(EXTRACTED DATA Opens)
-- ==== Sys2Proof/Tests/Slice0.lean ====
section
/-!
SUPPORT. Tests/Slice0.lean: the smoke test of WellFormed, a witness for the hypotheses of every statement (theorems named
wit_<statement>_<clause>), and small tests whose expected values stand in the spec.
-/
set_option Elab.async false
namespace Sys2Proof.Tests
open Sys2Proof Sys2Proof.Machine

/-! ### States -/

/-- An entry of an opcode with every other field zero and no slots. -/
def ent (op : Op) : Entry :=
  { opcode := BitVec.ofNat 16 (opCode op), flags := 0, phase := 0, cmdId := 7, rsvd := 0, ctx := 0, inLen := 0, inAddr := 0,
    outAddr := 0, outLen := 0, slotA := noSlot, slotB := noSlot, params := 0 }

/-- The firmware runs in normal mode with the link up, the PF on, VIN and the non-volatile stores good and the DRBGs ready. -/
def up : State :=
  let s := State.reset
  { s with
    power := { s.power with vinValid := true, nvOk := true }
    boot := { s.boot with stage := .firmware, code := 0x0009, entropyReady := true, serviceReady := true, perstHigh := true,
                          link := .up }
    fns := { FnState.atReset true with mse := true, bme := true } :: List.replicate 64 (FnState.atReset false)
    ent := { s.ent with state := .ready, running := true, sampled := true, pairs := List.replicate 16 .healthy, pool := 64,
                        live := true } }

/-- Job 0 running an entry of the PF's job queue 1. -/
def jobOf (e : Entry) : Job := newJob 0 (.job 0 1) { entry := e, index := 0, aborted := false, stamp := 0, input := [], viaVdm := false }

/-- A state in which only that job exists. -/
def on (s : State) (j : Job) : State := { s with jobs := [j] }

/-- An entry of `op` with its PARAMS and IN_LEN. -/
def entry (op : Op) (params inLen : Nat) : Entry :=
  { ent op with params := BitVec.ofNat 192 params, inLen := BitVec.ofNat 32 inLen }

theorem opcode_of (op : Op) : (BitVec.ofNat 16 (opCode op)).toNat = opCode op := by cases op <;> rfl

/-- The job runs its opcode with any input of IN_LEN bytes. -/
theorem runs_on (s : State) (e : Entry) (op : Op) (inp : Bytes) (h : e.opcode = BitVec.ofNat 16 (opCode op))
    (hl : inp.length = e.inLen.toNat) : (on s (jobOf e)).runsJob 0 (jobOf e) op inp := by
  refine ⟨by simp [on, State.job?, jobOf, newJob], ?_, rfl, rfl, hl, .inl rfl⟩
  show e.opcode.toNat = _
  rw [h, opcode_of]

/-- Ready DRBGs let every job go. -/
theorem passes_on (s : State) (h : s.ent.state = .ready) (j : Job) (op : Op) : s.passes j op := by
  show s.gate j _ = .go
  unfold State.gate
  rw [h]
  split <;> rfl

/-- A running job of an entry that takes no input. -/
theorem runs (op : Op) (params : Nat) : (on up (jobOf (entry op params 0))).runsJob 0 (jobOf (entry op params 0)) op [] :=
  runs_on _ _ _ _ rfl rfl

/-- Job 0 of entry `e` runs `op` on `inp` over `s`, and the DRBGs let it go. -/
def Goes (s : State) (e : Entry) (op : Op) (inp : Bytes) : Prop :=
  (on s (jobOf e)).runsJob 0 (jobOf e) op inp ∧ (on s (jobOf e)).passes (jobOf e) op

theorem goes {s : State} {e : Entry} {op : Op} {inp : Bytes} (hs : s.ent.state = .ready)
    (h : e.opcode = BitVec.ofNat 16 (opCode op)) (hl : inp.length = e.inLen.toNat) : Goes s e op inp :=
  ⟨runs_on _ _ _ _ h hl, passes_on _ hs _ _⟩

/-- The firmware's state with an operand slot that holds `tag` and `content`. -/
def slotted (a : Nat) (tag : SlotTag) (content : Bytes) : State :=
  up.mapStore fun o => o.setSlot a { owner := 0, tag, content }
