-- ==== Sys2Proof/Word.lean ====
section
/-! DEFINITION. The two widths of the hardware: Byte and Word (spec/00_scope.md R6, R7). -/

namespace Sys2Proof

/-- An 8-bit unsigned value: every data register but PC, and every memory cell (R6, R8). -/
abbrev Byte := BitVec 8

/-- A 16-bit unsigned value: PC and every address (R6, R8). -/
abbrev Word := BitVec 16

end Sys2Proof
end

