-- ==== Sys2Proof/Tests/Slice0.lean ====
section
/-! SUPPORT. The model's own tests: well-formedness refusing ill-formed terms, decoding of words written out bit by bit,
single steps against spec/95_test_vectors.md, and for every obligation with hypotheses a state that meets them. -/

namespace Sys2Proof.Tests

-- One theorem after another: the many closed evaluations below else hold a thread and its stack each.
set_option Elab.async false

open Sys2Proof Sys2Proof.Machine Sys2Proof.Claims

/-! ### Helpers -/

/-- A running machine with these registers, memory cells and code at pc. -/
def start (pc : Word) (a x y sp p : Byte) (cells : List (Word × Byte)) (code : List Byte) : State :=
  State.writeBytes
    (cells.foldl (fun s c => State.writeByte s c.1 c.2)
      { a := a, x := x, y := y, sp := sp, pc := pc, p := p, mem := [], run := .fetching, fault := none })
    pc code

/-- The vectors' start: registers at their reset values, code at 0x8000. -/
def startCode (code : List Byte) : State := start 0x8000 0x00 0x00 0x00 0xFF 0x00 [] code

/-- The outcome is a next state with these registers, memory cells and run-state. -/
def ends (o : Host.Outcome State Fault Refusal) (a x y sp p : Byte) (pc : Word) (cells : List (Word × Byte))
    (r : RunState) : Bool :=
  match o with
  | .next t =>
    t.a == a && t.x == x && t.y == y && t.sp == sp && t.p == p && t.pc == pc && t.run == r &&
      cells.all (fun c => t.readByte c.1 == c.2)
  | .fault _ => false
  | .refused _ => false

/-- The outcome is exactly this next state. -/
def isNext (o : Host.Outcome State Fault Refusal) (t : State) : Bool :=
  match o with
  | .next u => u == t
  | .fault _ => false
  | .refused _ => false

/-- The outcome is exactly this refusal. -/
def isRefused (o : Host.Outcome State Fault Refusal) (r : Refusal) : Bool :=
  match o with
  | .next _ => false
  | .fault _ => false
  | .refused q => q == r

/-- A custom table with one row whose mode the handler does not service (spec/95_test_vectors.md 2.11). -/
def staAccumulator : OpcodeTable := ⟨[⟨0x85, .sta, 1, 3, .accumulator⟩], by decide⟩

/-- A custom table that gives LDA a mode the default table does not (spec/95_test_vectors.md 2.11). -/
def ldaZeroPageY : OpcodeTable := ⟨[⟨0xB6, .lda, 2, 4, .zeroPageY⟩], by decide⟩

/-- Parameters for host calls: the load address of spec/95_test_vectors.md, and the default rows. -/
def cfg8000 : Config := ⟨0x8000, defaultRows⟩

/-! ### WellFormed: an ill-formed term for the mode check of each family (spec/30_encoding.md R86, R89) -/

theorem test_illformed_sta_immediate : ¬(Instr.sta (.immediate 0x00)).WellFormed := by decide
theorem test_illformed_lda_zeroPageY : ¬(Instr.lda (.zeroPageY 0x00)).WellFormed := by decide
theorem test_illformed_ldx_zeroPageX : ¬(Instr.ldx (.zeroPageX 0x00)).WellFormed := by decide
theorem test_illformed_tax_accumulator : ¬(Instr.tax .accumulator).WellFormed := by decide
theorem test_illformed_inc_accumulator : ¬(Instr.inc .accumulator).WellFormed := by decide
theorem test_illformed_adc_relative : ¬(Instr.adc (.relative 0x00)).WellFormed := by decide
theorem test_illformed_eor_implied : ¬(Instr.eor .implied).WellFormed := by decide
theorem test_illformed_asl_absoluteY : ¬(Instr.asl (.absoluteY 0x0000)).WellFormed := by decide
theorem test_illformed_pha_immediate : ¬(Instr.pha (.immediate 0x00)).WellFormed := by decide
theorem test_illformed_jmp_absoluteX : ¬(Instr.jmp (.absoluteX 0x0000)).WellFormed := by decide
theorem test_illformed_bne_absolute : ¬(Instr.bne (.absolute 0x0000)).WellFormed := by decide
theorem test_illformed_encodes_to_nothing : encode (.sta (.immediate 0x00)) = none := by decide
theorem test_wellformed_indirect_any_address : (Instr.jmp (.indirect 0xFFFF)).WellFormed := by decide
(EXTRACTED DATA Closes)
WORK INSTRUCTION: Take the lines above from the one containing "def on (s : State)" down to the one containing "ent op with", and transcribe them exactly, both ends included.

RESPONSE TO THIS TASK:
def on (s : State) (j : Job) : State := { s with jobs := [j] }

/-- An entry of `op` with its PARAMS and IN_LEN. -/
def entry (op : Op) (params inLen : Nat) : Entry :=
  { ent op with params := BitVec.ofNat 192 params, inLen := BitVec.ofNat 32 inLen }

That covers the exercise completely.